-- ==== Sys2Proof/Machine/Access.lean ====
section
/-!
DEFINITION. Lane accesses: scratchpad resolution (R237-R240), one access performed at its location (R80, R83, R249,
R253), FIFO banks (R247), and the life of a memory instruction from its lanes' accesses to its completion (R85, R97,
R236, R262).
-/

namespace Sys2Proof.Machine

open Sys2Proof

/-! ### Agents and places -/

/-- Base address of a launch's die pool (R31, R363). -/
def Launch.poolBase (l : Launch) : Nat := recField l.record 48 8

/-- What an access is made for: die, address space, the die pool it reaches (R30; level, base and size), and the lanes that it is made
for (core, slot, lanes), none for an engine. -/
structure Agent where
  die : Fin 4
  asid : Nat
  pool : Option (Nat × Nat × Nat)
  who : Option (Nat × Nat × Mask)
  deriving DecidableEq, Repr

/-- The agent that some lanes of a warp are. -/
def State.agentOf (s : State) (w : Warp) (m : Mask) : Agent :=
  match s.owner? w with
  | some o =>
    { die := dieOfCore w.core, asid := o.launch.asid
      pool := if o.launch.poolMiB == 0 then none
              else some (o.level.id, o.launch.poolBase, o.launch.poolMiB * 2 ^ 20)
      who := some (w.core, w.slot, m) }
  | none => { die := dieOfCore w.core, asid := 0, pool := none, who := some (w.core, w.slot, m) }

/-- The lowest-numbered lane of a mask, by which a fragment makes the accesses of R284, R354 and R389. -/
def firstLane (m : Mask) : Mask := m &&& (0 - m)

/-- The agent of one lane. -/
def Agent.lane (ag : Agent) (l : Fin 32) : Agent :=
  { ag with who := ag.who.map fun x => (x.1, x.2.1, maskOf (· == l)) }

/-- One byte's place: the device's memory, a die pool, or a SCRATCH bank. -/
inductive Phys where
  | pa (a : Nat)
  | pool (level off : Nat)
  | bank (core : Nat) (bank : Fin 12) (off : Nat)
  deriving DecidableEq, Repr

/-- What an address names (R239). -/
inductive Loc where
  | glob (va : Nat)
  | bank (core : Nat) (bank : Fin 12) (off : Nat)
  | fifo (core : Nat) (bank : Fin 12) (off : Nat)
  | switching
  deriving DecidableEq, Repr

/-- The addresses by which uncorrectable errors in a bank's bytes are kept, beyond every physical address. -/
def bankKey (core : Nat) (bank : Fin 12) (off : Nat) : Nat := 2 ^ 50 + (core * 12 + bank.val) * 2 ^ 16 + off

/-- The addresses by which uncorrectable errors in a die pool's bytes are kept. -/
def poolKey (level off : Nat) : Nat := 2 ^ 60 + level * 2 ^ 40 + off

/-- The bank of a core. -/
def State.bank (s : State) (core : Nat) (b : Fin 12) : Bank := s.cores[coreFin core].banks[b]

/-- Replace a bank. -/
def State.setBank (s : State) (core : Nat) (b : Fin 12) (x : Bank) : State :=
  let c := coreFin core
  { s with cores := s.cores.set c { s.cores[c] with banks := s.cores[c].banks.set b x } }

/-- The bank is held by a block of a gang (R239). -/
def State.heldByGang (s : State) (b : Bank) (gang : Nat) : Bool :=
  match b.holder with
  | some (.block id) => (s.block? id).any fun k => k.gang == gang
  | _ => false

/-- The FIFO grant at an index of an interface. -/
def State.grant? (s : State) (vi index : Nat) : Option FifoGrant :=
  (s.iface? vi).bind fun i => i.grants.find? fun g => g.index == index

/-- SpResolve (R239): where n bytes at a scratchpad address are, or SPFAULT. -/
def State.spResolve (s : State) (core : Nat) (blk : Block) (vi : Nat) (windows : Vector W64 16) (ea : W64) (n : Nat) :
    Option Loc :=
  if bits ea 63 22 != 0 then none
  else
    let e := windows[Fin.ofNat 16 (bits ea 19 16)]
    let off := bits ea 15 0
    let kind := bits e 63 62
    if kind == 0 || off + n > (bits e 15 12 + 1) * 4096 then none
    else if kind == 1 then
      let c := core / 4 * 4 + bits ea 21 20
      let b : Fin 12 := Fin.ofNat 12 (bits e 3 0)
      let k := s.bank c b
      if bits e 3 0 ≥ 12 then none
      else if k.switching.isSome then some .switching
      else if !s.heldByGang k blk.gang then none
      else match k.mode with
        | .scratch => some (.bank c b off)
        | .fifo => some (.fifo c b off)
        | .cache => none
    else if kind == 2 then some (.glob (bits e 56 16 * 2 ^ 16 + off))
    else
      match s.grant? vi (bits e 9 4) with
      | none => none
      | some g =>
        let k := s.bank g.core g.bank
        if k.switching.isSome then some .switching
        else if k.mode == .fifo then some (.fifo g.core g.bank off) else none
• • • • • • •
ASSIGNMENT — Go through the data and return each line where the word "uncorrectable" appears.

RESULT —
/-- The addresses by which uncorrectable errors in a bank's bytes are kept, beyond every physical address. -/
/-- The addresses by which uncorrectable errors in a die pool's bytes are kept. -/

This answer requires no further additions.